(Collected data)
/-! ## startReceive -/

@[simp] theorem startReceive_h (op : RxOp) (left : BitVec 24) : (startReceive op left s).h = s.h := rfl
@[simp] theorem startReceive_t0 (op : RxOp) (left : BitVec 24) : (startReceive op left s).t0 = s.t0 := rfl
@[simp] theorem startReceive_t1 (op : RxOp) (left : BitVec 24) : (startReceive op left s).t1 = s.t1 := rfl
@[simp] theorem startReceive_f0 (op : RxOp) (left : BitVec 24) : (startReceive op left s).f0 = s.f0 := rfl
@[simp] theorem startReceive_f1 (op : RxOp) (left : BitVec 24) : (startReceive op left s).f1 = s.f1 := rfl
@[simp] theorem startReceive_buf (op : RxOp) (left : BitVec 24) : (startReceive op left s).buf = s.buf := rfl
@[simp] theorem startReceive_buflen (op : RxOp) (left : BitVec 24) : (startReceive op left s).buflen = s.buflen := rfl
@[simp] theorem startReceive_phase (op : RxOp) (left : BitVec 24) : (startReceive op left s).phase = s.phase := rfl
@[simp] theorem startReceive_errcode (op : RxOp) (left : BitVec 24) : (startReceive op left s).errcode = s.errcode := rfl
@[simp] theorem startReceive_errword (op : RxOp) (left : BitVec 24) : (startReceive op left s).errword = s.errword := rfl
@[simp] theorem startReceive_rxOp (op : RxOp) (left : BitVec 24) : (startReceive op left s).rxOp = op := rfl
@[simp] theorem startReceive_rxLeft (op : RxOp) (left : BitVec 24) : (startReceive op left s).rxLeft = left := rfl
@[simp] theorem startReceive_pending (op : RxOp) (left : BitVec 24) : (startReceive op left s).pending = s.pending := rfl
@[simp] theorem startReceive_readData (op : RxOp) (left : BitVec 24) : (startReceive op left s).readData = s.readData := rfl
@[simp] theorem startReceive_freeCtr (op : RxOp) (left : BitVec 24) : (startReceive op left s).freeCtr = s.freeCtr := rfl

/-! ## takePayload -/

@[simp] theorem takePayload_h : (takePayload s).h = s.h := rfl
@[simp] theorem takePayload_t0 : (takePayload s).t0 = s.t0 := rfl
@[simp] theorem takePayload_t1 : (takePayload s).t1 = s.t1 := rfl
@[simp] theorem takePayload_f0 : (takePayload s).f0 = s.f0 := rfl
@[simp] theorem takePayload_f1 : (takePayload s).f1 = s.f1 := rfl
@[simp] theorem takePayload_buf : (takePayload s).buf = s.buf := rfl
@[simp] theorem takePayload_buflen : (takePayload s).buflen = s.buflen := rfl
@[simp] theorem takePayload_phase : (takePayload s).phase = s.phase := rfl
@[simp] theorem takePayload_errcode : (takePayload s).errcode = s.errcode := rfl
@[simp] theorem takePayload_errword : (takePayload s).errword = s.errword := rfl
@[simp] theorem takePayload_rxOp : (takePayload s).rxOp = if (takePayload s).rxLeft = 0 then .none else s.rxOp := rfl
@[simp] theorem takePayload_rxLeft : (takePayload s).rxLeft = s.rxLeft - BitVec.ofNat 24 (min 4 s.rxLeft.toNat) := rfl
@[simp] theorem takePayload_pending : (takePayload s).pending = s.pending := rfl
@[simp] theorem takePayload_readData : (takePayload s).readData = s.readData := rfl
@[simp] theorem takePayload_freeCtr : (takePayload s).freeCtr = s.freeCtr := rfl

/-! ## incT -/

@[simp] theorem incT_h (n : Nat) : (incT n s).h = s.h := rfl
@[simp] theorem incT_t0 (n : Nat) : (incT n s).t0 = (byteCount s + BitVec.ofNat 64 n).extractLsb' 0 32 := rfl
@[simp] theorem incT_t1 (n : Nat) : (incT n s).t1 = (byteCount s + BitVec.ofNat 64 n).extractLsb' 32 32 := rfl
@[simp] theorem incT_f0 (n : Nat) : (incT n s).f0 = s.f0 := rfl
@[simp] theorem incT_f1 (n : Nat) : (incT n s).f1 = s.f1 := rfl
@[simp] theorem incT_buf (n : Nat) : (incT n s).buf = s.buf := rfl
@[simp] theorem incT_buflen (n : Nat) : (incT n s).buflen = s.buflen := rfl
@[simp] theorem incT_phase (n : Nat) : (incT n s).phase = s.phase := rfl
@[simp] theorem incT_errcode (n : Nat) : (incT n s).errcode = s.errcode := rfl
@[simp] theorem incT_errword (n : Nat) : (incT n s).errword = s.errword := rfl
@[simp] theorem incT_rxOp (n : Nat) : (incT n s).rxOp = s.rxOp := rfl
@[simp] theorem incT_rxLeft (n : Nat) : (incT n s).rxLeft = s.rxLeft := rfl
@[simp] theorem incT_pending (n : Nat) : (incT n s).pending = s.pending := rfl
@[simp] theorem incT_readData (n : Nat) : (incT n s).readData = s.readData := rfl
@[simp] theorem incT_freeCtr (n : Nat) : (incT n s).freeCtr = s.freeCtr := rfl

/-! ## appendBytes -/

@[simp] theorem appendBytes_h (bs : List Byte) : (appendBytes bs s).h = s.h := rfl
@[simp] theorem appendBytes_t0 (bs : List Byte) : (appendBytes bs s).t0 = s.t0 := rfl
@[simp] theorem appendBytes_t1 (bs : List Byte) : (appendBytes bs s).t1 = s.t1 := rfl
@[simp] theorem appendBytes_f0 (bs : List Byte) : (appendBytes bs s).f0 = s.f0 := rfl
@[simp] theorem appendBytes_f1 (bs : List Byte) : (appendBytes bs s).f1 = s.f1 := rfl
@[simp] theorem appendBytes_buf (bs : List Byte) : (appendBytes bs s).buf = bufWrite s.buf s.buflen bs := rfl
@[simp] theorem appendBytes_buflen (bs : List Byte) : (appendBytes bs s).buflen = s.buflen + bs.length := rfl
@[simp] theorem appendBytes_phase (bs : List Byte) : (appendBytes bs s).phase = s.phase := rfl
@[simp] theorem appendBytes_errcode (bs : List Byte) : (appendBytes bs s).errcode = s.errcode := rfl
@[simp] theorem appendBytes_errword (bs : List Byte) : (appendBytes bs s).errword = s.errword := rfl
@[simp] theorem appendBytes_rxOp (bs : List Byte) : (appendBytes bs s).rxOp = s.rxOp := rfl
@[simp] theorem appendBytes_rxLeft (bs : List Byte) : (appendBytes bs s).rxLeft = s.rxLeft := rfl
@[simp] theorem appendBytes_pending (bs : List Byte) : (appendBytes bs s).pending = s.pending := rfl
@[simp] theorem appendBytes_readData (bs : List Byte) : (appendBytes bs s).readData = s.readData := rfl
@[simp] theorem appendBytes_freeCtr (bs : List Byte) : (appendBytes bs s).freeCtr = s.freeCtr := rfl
...
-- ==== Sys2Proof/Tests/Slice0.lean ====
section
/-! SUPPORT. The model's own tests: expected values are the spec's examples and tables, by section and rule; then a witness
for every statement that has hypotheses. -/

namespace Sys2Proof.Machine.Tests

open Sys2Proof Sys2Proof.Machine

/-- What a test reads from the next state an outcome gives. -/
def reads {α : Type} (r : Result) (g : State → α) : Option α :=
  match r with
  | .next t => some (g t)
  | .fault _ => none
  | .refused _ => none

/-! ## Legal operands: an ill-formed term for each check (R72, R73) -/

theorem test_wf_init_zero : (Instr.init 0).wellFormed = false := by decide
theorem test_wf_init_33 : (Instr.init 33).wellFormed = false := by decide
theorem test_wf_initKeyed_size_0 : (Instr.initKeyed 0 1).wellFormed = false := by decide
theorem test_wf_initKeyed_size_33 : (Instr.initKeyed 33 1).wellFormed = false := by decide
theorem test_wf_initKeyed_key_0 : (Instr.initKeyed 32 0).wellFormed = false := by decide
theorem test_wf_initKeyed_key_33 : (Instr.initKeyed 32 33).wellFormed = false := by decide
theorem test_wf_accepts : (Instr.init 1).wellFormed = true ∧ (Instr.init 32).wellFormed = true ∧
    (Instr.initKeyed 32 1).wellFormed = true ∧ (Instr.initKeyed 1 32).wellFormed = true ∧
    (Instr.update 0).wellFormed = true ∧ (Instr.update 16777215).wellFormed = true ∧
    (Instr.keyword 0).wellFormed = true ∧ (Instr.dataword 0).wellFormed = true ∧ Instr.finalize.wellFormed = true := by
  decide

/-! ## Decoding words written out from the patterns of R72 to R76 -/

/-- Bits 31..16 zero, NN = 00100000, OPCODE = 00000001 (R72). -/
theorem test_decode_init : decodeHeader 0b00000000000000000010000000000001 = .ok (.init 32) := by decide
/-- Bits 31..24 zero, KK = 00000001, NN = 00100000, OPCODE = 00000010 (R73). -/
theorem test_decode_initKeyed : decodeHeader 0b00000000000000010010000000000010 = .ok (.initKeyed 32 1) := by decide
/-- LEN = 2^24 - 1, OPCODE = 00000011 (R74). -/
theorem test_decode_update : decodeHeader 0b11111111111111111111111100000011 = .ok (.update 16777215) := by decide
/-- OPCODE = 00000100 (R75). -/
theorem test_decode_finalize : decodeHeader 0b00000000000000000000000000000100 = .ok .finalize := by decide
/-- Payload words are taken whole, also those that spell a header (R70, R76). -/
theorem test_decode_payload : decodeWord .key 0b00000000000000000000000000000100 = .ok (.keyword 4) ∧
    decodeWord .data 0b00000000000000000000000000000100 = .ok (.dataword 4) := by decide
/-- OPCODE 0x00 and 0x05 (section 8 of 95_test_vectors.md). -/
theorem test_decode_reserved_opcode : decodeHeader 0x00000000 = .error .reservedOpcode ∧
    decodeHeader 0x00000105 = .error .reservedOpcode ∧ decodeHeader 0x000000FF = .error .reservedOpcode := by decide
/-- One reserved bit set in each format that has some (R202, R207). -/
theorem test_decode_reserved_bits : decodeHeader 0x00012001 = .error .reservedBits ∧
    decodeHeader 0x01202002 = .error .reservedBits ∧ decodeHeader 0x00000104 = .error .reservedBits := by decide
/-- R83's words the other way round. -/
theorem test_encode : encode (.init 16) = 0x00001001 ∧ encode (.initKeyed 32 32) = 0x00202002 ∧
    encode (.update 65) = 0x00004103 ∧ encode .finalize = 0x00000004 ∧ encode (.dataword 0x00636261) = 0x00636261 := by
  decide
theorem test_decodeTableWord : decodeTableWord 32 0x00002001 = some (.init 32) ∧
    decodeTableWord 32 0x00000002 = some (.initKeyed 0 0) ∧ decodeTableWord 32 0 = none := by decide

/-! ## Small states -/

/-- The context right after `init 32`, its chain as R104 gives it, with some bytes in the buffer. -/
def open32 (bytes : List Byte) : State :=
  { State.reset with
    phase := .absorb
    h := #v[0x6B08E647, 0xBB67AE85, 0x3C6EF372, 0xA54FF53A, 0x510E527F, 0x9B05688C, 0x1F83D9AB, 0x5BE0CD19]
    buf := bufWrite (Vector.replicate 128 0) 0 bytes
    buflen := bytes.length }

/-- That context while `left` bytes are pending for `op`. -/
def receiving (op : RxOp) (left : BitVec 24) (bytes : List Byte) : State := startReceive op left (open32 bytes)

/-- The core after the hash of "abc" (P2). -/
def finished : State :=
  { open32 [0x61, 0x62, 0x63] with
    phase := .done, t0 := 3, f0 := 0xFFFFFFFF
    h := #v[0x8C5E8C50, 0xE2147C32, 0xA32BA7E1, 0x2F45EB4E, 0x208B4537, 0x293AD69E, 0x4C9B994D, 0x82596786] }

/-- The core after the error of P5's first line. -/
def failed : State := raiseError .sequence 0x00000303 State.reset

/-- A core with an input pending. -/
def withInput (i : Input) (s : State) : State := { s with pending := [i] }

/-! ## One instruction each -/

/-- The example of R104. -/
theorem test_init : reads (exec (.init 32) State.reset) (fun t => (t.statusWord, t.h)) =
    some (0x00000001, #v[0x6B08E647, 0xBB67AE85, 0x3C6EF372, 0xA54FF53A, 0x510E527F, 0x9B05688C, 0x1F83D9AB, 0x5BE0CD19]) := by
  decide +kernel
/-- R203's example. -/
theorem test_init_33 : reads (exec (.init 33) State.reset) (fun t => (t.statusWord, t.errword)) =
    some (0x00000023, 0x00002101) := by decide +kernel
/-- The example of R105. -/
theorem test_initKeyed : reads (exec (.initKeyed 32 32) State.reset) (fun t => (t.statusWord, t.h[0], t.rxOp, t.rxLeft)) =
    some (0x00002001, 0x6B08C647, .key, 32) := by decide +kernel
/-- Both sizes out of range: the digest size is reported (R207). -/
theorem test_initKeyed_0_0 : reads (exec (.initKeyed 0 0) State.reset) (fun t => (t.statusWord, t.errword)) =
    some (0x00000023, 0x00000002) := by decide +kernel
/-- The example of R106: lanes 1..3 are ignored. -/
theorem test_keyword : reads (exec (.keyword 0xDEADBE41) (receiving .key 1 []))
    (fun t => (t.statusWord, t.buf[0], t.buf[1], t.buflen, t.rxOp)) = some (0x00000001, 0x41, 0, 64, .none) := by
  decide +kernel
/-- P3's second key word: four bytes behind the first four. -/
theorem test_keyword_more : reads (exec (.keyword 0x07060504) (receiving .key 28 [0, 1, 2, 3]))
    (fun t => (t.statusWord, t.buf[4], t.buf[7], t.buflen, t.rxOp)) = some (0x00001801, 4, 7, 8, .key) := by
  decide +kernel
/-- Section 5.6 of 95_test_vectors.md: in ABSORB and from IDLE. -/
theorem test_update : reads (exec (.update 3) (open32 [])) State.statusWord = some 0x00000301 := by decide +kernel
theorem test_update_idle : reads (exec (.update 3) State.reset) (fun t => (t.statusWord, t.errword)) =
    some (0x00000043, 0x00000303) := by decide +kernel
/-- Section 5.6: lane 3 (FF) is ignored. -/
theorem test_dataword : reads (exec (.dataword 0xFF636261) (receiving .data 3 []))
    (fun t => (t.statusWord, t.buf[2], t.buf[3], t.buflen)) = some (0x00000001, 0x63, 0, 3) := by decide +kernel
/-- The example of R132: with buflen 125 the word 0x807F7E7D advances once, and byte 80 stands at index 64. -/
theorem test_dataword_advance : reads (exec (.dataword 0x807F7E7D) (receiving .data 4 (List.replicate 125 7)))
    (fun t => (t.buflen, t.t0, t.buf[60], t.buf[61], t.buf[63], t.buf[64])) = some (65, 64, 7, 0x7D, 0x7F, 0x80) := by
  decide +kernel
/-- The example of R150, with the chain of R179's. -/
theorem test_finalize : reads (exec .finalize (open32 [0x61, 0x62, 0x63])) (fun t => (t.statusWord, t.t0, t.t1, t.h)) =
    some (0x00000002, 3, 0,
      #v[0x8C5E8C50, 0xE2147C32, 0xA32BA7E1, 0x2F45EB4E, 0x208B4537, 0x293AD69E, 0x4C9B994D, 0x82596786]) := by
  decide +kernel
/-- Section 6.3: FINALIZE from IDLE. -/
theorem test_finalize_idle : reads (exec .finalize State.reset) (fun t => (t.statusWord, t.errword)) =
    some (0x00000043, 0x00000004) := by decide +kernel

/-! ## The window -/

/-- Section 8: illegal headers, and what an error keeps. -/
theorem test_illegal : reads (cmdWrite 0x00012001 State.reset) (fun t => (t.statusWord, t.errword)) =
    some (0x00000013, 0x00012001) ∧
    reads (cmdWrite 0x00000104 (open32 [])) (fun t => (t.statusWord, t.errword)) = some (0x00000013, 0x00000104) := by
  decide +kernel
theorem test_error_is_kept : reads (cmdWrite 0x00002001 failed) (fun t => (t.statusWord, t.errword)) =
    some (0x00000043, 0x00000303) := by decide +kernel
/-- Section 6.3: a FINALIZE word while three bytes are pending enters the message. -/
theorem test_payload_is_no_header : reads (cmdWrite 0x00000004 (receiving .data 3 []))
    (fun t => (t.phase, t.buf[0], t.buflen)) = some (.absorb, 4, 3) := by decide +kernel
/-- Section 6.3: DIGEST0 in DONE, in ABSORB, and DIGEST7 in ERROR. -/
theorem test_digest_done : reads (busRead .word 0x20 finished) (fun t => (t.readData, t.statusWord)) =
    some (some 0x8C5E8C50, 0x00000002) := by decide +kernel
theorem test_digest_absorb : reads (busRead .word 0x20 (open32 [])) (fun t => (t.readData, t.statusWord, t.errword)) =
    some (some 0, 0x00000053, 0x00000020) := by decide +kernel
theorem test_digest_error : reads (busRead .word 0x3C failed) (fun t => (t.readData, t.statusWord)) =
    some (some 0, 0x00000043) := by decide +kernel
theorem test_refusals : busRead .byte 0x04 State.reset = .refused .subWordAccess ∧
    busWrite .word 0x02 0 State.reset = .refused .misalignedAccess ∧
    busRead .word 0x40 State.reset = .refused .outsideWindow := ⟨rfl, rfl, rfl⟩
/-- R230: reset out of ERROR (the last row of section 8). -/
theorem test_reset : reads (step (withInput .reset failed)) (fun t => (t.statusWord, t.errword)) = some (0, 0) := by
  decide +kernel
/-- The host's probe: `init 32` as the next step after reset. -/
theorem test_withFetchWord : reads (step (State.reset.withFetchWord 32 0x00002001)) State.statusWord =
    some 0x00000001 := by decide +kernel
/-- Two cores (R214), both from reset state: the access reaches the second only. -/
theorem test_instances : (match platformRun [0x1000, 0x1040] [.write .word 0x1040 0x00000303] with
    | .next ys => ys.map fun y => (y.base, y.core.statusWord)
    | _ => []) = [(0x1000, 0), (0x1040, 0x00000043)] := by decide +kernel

--- EXERCISE GOAL ---
Using the entries shown above, reproduce verbatim the lines from the line bearing "theorem test_dataword_advance : reads" to the line bearing "of R179's. -/", inclusive.

--- TASK OUTPUT ---
theorem test_dataword_advance : reads (exec (.dataword 0x807F7E7D) (receiving .data 4 (List.replicate 125 7)))
    (fun t => (t.buflen, t.t0, t.buf[60], t.buf[61], t.buf[63], t.buf[64])) = some (65, 64, 7, 0x7D, 0x7F, 0x80) := by
  decide +kernel
/-- The example of R150, with the chain of R179's. -/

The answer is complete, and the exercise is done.